→ What to produce
Copy, exactly and without additions, every line in the records below from the one holding "byte already holds changes nothing. -/" through the one holding "rw [memWrite, writeByte_of_readByte", both ends included.
**** Material provided ****
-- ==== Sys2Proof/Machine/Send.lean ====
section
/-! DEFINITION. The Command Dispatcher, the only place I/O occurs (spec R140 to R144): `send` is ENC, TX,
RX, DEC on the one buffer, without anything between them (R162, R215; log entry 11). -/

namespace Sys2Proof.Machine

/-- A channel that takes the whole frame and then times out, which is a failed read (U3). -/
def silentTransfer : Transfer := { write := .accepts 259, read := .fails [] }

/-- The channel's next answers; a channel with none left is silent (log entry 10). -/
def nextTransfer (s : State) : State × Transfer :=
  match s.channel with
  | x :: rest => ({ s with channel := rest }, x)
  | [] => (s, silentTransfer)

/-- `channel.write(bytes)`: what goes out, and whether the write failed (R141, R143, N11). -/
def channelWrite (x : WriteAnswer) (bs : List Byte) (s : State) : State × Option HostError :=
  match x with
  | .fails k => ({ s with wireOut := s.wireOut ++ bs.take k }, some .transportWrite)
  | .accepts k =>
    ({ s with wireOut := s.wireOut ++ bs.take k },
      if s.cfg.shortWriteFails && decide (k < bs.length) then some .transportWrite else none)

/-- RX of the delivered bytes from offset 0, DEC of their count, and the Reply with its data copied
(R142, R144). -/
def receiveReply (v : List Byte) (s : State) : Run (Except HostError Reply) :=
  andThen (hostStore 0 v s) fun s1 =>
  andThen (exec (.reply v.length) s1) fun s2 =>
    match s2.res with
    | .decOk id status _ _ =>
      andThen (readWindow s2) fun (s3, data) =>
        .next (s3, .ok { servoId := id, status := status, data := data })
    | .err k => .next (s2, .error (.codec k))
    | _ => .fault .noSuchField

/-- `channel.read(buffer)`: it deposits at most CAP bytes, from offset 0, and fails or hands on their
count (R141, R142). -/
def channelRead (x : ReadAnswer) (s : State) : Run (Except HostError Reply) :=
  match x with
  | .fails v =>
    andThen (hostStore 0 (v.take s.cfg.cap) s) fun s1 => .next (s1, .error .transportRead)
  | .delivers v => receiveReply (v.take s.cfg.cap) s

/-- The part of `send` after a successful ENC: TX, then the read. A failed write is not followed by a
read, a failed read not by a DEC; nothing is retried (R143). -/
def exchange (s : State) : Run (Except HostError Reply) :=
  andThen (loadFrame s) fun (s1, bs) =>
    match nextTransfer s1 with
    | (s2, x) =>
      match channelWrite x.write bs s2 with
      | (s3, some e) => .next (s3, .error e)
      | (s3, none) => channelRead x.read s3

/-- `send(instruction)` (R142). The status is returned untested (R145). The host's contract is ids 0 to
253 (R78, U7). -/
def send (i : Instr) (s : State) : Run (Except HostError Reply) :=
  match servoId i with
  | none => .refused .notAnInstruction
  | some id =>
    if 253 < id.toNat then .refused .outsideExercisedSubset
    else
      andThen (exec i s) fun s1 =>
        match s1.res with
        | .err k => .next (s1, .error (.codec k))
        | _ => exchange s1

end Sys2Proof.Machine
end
****
**** Material provided ****
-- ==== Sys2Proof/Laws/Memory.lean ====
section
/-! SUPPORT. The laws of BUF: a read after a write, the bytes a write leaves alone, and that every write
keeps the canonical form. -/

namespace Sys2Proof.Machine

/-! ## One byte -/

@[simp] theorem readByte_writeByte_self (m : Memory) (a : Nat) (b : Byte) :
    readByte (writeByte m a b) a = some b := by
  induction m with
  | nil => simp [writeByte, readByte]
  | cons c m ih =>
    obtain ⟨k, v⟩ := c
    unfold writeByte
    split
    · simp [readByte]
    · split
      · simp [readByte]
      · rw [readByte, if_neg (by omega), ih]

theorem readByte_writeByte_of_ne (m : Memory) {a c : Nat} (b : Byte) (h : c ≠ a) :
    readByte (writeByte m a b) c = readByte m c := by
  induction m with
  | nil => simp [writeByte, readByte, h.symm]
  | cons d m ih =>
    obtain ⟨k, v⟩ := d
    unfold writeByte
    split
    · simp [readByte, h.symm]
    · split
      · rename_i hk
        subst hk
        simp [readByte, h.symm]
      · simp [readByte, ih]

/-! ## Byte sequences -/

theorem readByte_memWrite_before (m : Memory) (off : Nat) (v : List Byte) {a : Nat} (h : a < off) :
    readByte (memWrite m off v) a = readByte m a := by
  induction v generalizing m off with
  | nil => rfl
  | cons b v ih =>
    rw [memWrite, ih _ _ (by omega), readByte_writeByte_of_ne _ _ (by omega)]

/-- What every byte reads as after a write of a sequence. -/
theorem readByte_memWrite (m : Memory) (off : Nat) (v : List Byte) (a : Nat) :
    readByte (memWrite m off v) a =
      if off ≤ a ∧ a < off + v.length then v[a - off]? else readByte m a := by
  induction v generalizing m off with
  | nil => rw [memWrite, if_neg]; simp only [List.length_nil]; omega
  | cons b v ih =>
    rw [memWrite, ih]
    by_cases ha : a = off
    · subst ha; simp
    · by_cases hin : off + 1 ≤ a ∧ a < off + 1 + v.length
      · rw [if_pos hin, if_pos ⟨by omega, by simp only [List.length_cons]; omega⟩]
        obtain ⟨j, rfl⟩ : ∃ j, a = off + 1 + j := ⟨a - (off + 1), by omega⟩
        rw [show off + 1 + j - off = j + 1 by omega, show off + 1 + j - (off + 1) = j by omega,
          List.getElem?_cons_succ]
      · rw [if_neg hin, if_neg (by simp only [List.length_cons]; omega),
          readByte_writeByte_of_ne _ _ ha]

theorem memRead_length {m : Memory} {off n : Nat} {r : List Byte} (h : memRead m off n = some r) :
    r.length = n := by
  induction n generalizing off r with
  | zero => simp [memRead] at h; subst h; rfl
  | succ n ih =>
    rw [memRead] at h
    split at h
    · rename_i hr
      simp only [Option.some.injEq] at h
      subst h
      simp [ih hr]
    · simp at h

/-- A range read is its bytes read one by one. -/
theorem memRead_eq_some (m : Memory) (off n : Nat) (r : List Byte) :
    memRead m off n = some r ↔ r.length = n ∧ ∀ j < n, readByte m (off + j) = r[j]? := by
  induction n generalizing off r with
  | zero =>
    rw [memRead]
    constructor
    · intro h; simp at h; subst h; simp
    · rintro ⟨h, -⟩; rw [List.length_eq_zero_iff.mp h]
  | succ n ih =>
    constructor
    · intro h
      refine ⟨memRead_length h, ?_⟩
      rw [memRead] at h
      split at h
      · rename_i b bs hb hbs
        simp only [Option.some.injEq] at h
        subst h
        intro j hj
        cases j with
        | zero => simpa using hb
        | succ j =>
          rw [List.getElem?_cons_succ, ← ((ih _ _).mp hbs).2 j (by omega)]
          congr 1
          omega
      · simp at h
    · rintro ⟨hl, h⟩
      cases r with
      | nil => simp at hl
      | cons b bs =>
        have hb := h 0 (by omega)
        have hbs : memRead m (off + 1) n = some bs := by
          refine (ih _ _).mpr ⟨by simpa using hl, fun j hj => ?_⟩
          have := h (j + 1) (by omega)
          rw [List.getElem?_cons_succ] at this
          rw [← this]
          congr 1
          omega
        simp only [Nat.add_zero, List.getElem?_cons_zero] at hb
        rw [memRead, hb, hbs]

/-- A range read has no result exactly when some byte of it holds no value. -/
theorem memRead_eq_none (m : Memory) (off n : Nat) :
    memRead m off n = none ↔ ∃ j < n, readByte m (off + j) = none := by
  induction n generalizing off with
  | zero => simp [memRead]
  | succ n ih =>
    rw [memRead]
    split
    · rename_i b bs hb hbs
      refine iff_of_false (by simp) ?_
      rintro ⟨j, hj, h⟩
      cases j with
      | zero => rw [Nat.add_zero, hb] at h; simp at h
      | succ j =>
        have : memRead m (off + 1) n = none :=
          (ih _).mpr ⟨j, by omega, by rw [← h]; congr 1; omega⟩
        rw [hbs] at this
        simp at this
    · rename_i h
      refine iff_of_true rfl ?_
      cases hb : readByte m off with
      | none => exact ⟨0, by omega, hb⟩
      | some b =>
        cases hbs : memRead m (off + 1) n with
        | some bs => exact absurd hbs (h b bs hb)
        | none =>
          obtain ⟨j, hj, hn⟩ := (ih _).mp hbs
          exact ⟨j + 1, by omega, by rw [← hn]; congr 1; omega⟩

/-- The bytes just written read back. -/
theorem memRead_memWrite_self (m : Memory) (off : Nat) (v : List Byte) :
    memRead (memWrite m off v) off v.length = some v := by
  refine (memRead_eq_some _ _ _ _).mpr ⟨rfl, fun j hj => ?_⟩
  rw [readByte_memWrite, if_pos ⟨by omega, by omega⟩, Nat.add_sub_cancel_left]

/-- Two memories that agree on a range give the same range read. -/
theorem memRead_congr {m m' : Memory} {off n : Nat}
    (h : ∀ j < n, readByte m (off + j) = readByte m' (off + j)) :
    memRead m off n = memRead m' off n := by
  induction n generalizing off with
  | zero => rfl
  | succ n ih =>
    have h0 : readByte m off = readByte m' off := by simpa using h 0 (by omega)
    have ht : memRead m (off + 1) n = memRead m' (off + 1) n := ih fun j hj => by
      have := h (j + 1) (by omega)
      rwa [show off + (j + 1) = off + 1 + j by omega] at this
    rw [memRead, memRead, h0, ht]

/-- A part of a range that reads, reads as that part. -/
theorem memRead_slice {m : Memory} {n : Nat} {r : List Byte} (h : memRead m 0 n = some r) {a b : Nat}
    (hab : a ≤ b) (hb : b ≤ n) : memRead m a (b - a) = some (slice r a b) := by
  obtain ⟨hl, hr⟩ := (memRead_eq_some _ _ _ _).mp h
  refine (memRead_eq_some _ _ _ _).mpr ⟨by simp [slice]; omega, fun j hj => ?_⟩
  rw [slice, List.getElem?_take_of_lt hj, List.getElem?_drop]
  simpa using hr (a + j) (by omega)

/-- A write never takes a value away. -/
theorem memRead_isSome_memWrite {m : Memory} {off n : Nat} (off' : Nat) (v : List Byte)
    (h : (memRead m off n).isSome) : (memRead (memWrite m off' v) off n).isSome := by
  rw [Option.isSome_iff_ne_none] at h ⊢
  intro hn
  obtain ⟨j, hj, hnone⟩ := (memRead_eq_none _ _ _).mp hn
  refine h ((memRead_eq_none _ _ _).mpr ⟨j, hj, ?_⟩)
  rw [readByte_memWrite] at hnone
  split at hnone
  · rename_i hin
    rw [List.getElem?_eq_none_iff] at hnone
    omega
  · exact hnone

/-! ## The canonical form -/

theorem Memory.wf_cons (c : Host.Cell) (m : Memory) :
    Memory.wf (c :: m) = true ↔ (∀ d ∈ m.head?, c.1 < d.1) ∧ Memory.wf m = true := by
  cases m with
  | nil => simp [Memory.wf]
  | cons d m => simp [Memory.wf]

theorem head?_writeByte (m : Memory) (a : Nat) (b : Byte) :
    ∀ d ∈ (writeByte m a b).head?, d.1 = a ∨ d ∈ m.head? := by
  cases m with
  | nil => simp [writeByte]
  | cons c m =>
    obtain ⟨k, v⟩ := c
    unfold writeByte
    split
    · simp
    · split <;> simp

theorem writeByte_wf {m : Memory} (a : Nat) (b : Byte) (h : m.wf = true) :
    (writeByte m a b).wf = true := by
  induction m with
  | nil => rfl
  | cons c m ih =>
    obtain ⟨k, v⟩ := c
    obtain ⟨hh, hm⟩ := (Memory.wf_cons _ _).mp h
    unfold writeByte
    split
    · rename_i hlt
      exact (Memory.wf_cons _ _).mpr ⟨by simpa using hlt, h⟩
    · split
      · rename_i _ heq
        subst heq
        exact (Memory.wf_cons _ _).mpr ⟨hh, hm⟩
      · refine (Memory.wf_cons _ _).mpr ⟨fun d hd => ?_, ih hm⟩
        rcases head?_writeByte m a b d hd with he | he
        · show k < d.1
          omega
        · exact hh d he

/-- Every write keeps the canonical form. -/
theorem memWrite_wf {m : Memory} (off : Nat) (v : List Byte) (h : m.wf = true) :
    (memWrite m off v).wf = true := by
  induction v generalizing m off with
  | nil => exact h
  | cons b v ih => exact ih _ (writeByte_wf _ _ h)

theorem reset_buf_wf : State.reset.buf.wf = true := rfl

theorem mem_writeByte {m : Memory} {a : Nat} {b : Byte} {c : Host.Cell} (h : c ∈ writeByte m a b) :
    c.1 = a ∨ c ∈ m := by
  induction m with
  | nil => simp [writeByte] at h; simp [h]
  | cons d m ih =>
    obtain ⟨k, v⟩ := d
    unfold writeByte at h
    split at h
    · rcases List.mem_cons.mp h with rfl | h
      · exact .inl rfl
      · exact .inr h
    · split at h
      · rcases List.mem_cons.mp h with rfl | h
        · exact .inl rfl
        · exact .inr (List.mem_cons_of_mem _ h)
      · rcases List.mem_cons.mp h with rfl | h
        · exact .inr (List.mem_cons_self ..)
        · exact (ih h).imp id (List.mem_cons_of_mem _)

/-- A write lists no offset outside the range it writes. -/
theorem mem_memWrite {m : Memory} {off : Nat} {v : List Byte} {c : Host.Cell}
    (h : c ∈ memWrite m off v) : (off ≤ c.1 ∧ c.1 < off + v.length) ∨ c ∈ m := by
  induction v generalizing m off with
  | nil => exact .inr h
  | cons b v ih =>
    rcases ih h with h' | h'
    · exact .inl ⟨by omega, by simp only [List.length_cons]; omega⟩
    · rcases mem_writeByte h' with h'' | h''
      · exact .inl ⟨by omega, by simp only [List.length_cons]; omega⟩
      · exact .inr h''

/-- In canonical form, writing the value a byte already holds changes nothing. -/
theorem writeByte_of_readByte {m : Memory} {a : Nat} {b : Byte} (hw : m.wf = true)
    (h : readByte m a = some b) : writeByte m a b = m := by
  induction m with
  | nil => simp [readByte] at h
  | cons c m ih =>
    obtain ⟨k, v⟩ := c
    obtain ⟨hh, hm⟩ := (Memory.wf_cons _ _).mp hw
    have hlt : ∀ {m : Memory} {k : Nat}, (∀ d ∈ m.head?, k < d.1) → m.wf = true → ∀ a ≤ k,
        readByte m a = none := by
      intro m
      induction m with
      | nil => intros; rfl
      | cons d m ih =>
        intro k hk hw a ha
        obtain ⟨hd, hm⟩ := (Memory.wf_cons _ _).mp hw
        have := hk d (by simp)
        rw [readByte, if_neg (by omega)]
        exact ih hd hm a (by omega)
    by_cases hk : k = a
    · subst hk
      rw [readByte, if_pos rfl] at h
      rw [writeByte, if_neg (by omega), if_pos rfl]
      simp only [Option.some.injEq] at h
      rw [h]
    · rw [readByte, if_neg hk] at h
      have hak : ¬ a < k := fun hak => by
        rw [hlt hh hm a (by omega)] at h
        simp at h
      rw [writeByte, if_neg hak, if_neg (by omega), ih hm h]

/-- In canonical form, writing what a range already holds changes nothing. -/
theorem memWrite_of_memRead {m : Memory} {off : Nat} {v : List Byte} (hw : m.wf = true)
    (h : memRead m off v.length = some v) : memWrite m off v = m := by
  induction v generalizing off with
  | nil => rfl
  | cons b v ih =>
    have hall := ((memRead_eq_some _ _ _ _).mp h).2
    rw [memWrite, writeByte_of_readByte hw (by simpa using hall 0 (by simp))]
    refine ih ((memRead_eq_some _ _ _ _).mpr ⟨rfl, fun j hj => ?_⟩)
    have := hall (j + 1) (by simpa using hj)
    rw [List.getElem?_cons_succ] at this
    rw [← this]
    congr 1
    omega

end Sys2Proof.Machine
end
****
→ Solution to the exercise
/-- In canonical form, writing the value a byte already holds changes nothing. -/
theorem writeByte_of_readByte {m : Memory} {a : Nat} {b : Byte} (hw : m.wf = true)
    (h : readByte m a = some b) : writeByte m a b = m := by
  induction m with
  | nil => simp [readByte] at h
  | cons c m ih =>
    obtain ⟨k, v⟩ := c
    obtain ⟨hh, hm⟩ := (Memory.wf_cons _ _).mp hw
    have hlt : ∀ {m : Memory} {k : Nat}, (∀ d ∈ m.head?, k < d.1) → m.wf = true → ∀ a ≤ k,
        readByte m a = none := by
      intro m
      induction m with
      | nil => intros; rfl
      | cons d m ih =>
        intro k hk hw a ha
        obtain ⟨hd, hm⟩ := (Memory.wf_cons _ _).mp hw
        have := hk d (by simp)
        rw [readByte, if_neg (by omega)]
        exact ih hd hm a (by omega)
    by_cases hk : k = a
    · subst hk
      rw [readByte, if_pos rfl] at h
      rw [writeByte, if_neg (by omega), if_pos rfl]
      simp only [Option.some.injEq] at h
      rw [h]
    · rw [readByte, if_neg hk] at h
      have hak : ¬ a < k := fun hak => by
        rw [hlt hh hm a (by omega)] at h
        simp at h
      rw [writeByte, if_neg hak, if_neg (by omega), ih hm h]

/-- In canonical form, writing what a range already holds changes nothing. -/
theorem memWrite_of_memRead {m : Memory} {off : Nat} {v : List Byte} (hw : m.wf = true)
    (h : memRead m off v.length = some v) : memWrite m off v = m := by
  induction v generalizing off with
  | nil => rfl
  | cons b v ih =>
    have hall := ((memRead_eq_some _ _ _ _).mp h).2
    rw [memWrite, writeByte_of_readByte hw (by simpa using hall 0 (by simp))]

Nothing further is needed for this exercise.